Check every line below for the word "giveFrames" and show those that hold it.
--- SUPPLIED RECORDS ---
def vecRepackOut (x : VIn) (b : Bent) (r : VRec) : VOut :=
  let ws := if r.aFab then flitWords x.1 512 else b.vals r.a 4 512
  let mags := sortDesc ((ws.filter isFin32).map fAbs)
  let nonfin := ws.any (fun w => !isFin32 w)
  if r.im 1 ≠ 0 then
    let s := colScale (mags.headD 0) 127
    let vs := ws.zipIdx.map (fun w => clampI (-128) 127 (packVal s.1 w.1 w.2))
    ⟨vs.map (signedBits 8), [(r.aux, toBytes 2 [s.1])], false, nonfin, s.2, 0⟩
  else
    let s5 := colScale (nth 0 mags 4) 7
    let s1 := colScale (mags.headD 0) 134
    let sc := max s5.1 s1.1
    let isOver := s5.2 || s1.2
    let vs := ws.zipIdx.map (fun w =>
      let v := packVal sc w.1 w.2
      if isOver then clampI (-136) 134 v else v)
    let cs := vs.map (clampI (-8) 7)
    let ents := ((List.zip vs cs).zipIdx.filterMap (fun p => if p.1.1 = p.1.2 then none
      else some (p.2 * 2 ^ 23 + r.im 0 % 512 * 2 ^ 14 + signedBits 8 (p.1.1 - p.1.2)))).take 4
    ⟨cs.map (signedBits 4), [(r.aux, toBytes 2 [sc] ++ [ents.length, b2n isOver] ++ toBytes 4 ents)], false, nonfin, isOver, 0⟩

/-- PACK: one nibble of each of count bytes, two per byte (R71). -/
def pairUp : List Nat → List Nat
  | a :: b :: l => (a + 16 * b) :: pairUp l
  | [a] => [a]
  | [] => []

def vecPackOut (x : VIn) (b : Bent) (r : VRec) : VOut :=
  let src := if r.aFab then flitBytes x.1 r.count else (upFrom 0 r.count).map (fun i => b.byte (r.a + i * r.im 0))
  let ns := src.map (fun y =>
    let v := y % 256
    if r.im 1 = 0 then v % 16 else v / 16)
  ⟨pairUp ns, [], false, false, false, 0⟩

/-! ### MX operands (R79, R80) -/

/-- The E8M0 NaN as an exponent leaves the elements and the scale open. -/
def vecMxOut (x : VIn) (b : Bent) (r : VRec) : VOut :=
  let es := (if r.aFab then flitBytes x.1 512 else b.bytes r.a 512).map (fun y => y % 256)
  let xs := (if r.bFab then flitBytes x.2 16 else b.bytes r.b 16).map (fun y => y % 256)
  let xmax := maxL xs
  let sc := mxScale xmax
  let els := es.zipIdx.map (fun e =>
    if xmax = 0xFF then Config.nanBits e.1 e.2 % 256
    else
      let k := xmax - nth 0 xs (e.2 / 32)
      if r.im 0 = 1 then mxInt8 e.1 k else mxFp4 (e.1 % 16) k)
  let s := if xmax = 0xFF then Config.nanBits r.a r.b % 2 ^ 16 else sc.1
  ⟨els, [(r.aux, toBytes 2 [s])], false, xmax = 0xFF, sc.2, 0⟩

/-! ### The rows of Table 06-16 -/

/-- A count of 0 moves nothing (R349); the reductions then give the values of R193, and MERGE ignores the count. -/
def unlessEmpty (f : VIn → Bent → VRec → VOut) (x : VIn) (b : Bent) (r : VRec) : VOut :=
  if r.count = 0 then VOut.nothing else f x b r

def execVecNop (die bent slot : Nat) (sram : SramRead) (s : State) : Host.Outcome State Fault Refusal :=
  ok (s.whenUp (fun s => s.runVec die bent slot sram 0x00 (fun _ _ _ => VOut.nothing) false))

def execVecAdd (die bent slot : Nat) (sram : SramRead) (s : State) : Host.Outcome State Fault Refusal :=
  ok (s.whenUp (fun s => s.runVec die bent slot sram 0x01 (unlessEmpty (vec2 (fun _ a b => fAdd a b))) false))

def execVecSub (die bent slot : Nat) (sram : SramRead) (s : State) : Host.Outcome State Fault Refusal :=
  ok (s.whenUp (fun s => s.runVec die bent slot sram 0x02 (unlessEmpty (vec2 (fun _ a b => fSub a b))) false))

def execVecMul (die bent slot : Nat) (sram : SramRead) (s : State) : Host.Outcome State Fault Refusal :=
  ok (s.whenUp (fun s => s.runVec die bent slot sram 0x03 (unlessEmpty (vec2 (fun _ a b => fMul a b))) false))

def execVecFma (die bent slot : Nat) (sram : SramRead) (s : State) : Host.Outcome State Fault Refusal :=
  ok (s.whenUp (fun s => s.runVec die bent slot sram 0x04 (unlessEmpty vecFmaOut) false))

def execVecScale (die bent slot : Nat) (sram : SramRead) (s : State) : Host.Outcome State Fault Refusal :=
  ok (s.whenUp (fun s => s.runVec die bent slot sram 0x05 (unlessEmpty (vec1 (fun r a => fFma a (r.im 0) (r.im 1)))) false))

def execVecRowscale (die bent slot : Nat) (sram : SramRead) (s : State) : Host.Outcome State Fault Refusal :=
  ok (s.whenUp (fun s => s.runVec die bent slot sram 0x06 (unlessEmpty (vec2 rowScale)) false))

def execVecSilu (die bent slot : Nat) (sram : SramRead) (s : State) : Host.Outcome State Fault Refusal :=
  ok (s.whenUp (fun s => s.runVec die bent slot sram 0x07 (unlessEmpty (vec1 (fun _ a => vSilu a))) false))

def execVecGelu (die bent slot : Nat) (sram : SramRead) (s : State) : Host.Outcome State Fault Refusal :=
  ok (s.whenUp (fun s => s.runVec die bent slot sram 0x08 (unlessEmpty (vec1 (fun _ a => vGelu a))) false))

def execVecSwiglu (die bent slot : Nat) (sram : SramRead) (s : State) : Host.Outcome State Fault Refusal :=
  ok (s.whenUp (fun s => s.runVec die bent slot sram 0x09 (unlessEmpty (vec2 (fun _ a b => vSwiglu a b))) false))

def execVecExp (die bent slot : Nat) (sram : SramRead) (s : State) : Host.Outcome State Fault Refusal :=
  ok (s.whenUp (fun s => s.runVec die bent slot sram 0x0A (unlessEmpty (vec1 (fun r a => vExp a (r.im 0)))) false))

def execVecRecip (die bent slot : Nat) (sram : SramRead) (s : State) : Host.Outcome State Fault Refusal :=
  ok (s.whenUp (fun s => s.runVec die bent slot sram 0x0B (unlessEmpty (vec1 (fun _ a => vRecip a))) false))

def execVecRsqrt (die bent slot : Nat) (sram : SramRead) (s : State) : Host.Outcome State Fault Refusal :=
  ok (s.whenUp (fun s => s.runVec die bent slot sram 0x0C (unlessEmpty (vec1 (fun r a => vRsqrt a (r.im 0)))) false))

def execVecConvert (die bent slot : Nat) (sram : SramRead) (s : State) : Host.Outcome State Fault Refusal :=
  ok (s.whenUp (fun s => s.runVec die bent slot sram 0x0E (unlessEmpty (vec1 convertF)) false))

def execVecSum (die bent slot : Nat) (sram : SramRead) (s : State) : Host.Outcome State Fault Refusal :=
  ok (s.whenUp (fun s => s.runVec die bent slot sram 0x10 vecReduce true))

def execVecSumsq (die bent slot : Nat) (sram : SramRead) (s : State) : Host.Outcome State Fault Refusal :=
  ok (s.whenUp (fun s => s.runVec die bent slot sram 0x11 vecReduce true))

def execVecMeanvar (die bent slot : Nat) (sram : SramRead) (s : State) : Host.Outcome State Fault Refusal :=
  ok (s.whenUp (fun s => s.runVec die bent slot sram 0x12 vecReduce true))

def execVecMax (die bent slot : Nat) (sram : SramRead) (s : State) : Host.Outcome State Fault Refusal :=
  ok (s.whenUp (fun s => s.runVec die bent slot sram 0x13 vecReduce true))

def execVecMin (die bent slot : Nat) (sram : SramRead) (s : State) : Host.Outcome State Fault Refusal :=
  ok (s.whenUp (fun s => s.runVec die bent slot sram 0x14 vecReduce true))

def execVecAbsmax (die bent slot : Nat) (sram : SramRead) (s : State) : Host.Outcome State Fault Refusal :=
  ok (s.whenUp (fun s => s.runVec die bent slot sram 0x15 vecReduce true))

def execVecDot (die bent slot : Nat) (sram : SramRead) (s : State) : Host.Outcome State Fault Refusal :=
  ok (s.whenUp (fun s => s.runVec die bent slot sram 0x16 vecReduce true))

def execVecMerge (die bent slot : Nat) (sram : SramRead) (s : State) : Host.Outcome State Fault Refusal :=
  ok (s.whenUp (fun s => s.runVec die bent slot sram 0x17 vecMergeOut true))

def execVecAdamw (die bent slot : Nat) (sram : SramRead) (s : State) : Host.Outcome State Fault Refusal :=
  ok (s.whenUp (fun s => s.runVec die bent slot sram 0x18 (unlessEmpty (fun _ => vecAdamwOut)) false))

def execVecRepackCol (die bent slot : Nat) (sram : SramRead) (s : State) : Host.Outcome State Fault Refusal :=
  ok (s.whenUp (fun s => s.runVec die bent slot sram 0x19 (unlessEmpty vecRepackOut) false))

def execVecPack (die bent slot : Nat) (sram : SramRead) (s : State) : Host.Outcome State Fault Refusal :=
  ok (s.whenUp (fun s => s.runVec die bent slot sram 0x1A (unlessEmpty vecPackOut) false))
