/-- Return what one directory entry of an ending request holds (R223, R232): a resident frame at once, a far slot at once, a
frame in transit when its transfer completes. -/
def State.returnEntry (s : State) (c : Nat) (x : ReqEnt) (e : Nat) : State :=
  let d := s.dirEnt x e
  if d.state = 1 then (s.freeFrame d.die d.frame).putDir (x.dir + 8 * e) c DirEnt.empty
  else if d.state = 3 then ((s.addFar d.die false).freeFar c d.far).putDir (x.dir + 8 * e) c DirEnt.empty
  else if d.state = 2 || d.state = 4 then
    match look none (s.pool d.die).held d.frame with
    | some h => s.setHolder d.die d.frame { h with orphan := true }
    | none => s
  else s

/-- Return everything a request holds. -/
def State.returnAll (s : State) (c : Nat) (x : ReqEnt) : List (Nat × Nat × DirEnt) → State
  | [] => s
  | e :: es => (s.returnEntry c x e.2.1).returnAll c x es

/-- Frames given at a step's opening gate return when no position below the committed length was ever written into them
(R223, first rule). -/
def State.returnNew (s : State) (c : Nat) (x : ReqEnt) : List (Nat × Nat) → State
  | [] => s
  | f :: fs => (if x.length ≤ f.2 then s.returnEntry c x f.1 else s).returnNew c x fs

/-! ### The frames of a step (R223) -/

/-- Pages that positions `a` to `a + n - 1` lie on. -/
def KvGroup.pages (g : KvGroup) (a n : Nat) : List Nat :=
  if n = 0 then [] else upFrom (a / g.tokens) ((a + n - 1) / g.tokens + 1 - a / g.tokens)

/-- The frames a step of `n` positions from L needs: (group, entry, first position), for pages without a frame. -/
def State.needFrames (s : State) (x : ReqEnt) (n : Nat) : List (KvGroup × Nat × Nat) :=
  let k := s.kvOf x
  k.groups.flatMap (fun g => ((g.pages x.length n).map (fun pg => (g, g.entryOf k.window pg, pg * g.tokens))).filter
    (fun e => (s.dirEnt x e.2.1).state == 0))

/-- Home dies whose pools cannot give what is needed, in group order. -/
def State.shortDies (s : State) (need : List (KvGroup × Nat × Nat)) : List Nat :=
  (need.map (fun e => e.1.home)).filter (fun d =>
    !s.canGive d ((need.filter (fun e => e.1.home == d)).length))

/-- Give the frames of a step to a request. -/
def State.giveFrames (s : State) (idx : Nat) (x : ReqEnt) : List (KvGroup × Nat × Nat) → State
  | [] => s
  | (g, e, _) :: es =>
    match s.takeFrame g.home ⟨idx, x.ctx, e, x.dir + 8 * e, 0, 0, false⟩ with
    | some (f, s1) => (s1.putDir (x.dir + 8 * e) x.ctx ⟨1, false, g.home, 0, f⟩).giveFrames idx x es
    | none => s.giveFrames idx x es

/-! ### Conservation (R234) -/

/-- Does a die's pool pass the audit? -/
def KvPool.sound (p : KvPool) : Bool :=
  p.free + p.alloc + p.transit == p.frames && p.held.length == p.alloc + p.transit

abbrev logPage : Page := diePage .log 0

/-- An audit has failed (R511): the rows of Table 18-2 that failed are marked, admission stops, and a record of severity 3 is
logged. The pages have latched CONSERVATION_FAULT. -/
def State.auditFailed (s : State) (rows : List Nat) : State :=
  let m := rows.foldl (fun m r => if bitAt m r then m else m + 2 ^ r) s.snap.consFailed
  let s1 : State := { s with req := { s.req with stopped := true }, snap := { s.snap with consFailed := m, lastPass := false } }
  ((s1.logEvent logPage Err.conservation (some 3) none 0 1 0).bump logPage Reg.LOG_AUDIT_FAIL_COUNT).raise logPage 1

/-- The KVP page of a die latches a failed audit. -/
def State.kvpFault (s : State) (die : Nat) : State :=
  ((s.setPool die { s.pool die with censusFail := true }).latchErr (kvpPage die) Err.conservation none 0 0).raise (kvpPage die) 3

/-- The audit of a die's pool. -/
def State.kvpAudit (s : State) (die : Nat) : State :=
  let p := s.pool die
  if p.sound then s
  else (s.kvpFault die).auditFailed [1]

def execKvpCensus (die : Nat) (s : State) : Host.Outcome State Fault Refusal :=
  ok (s.hostPage (diePage .kvp die) (fun s => s.kvpAudit die))

/-! ### KV entries (R104, R219, R220) -/

/-- E4M3 code of the scale of 16 elements: the smallest not below max|x| / 6 (R104). The rule is silent on an element that is NaN or
infinite: the maximum is taken over the finite elements. DESIGN CHOICE: log entry 83. -/
def kvScale (xs : List Nat) : Nat :=
  let m := ((xs.filter isFin32).map fAbs).foldl (fun acc v => if fLt acc v then v else acc) 0
  match fp32.decode m with
  | .fin _ mm e => e4m3.ceilCode mm 6 e
  | .nan | .inf _ => 0x7E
---
• **WORKED SOLUTION**
def State.giveFrames (s : State) (idx : Nat) (x : ReqEnt) : List (KvGroup × Nat × Nat) → State
    | some (f, s1) => (s1.putDir (x.dir + 8 * e) x.ctx ⟨1, false, g.home, 0, f⟩).giveFrames idx x es
    | none => s.giveFrames idx x es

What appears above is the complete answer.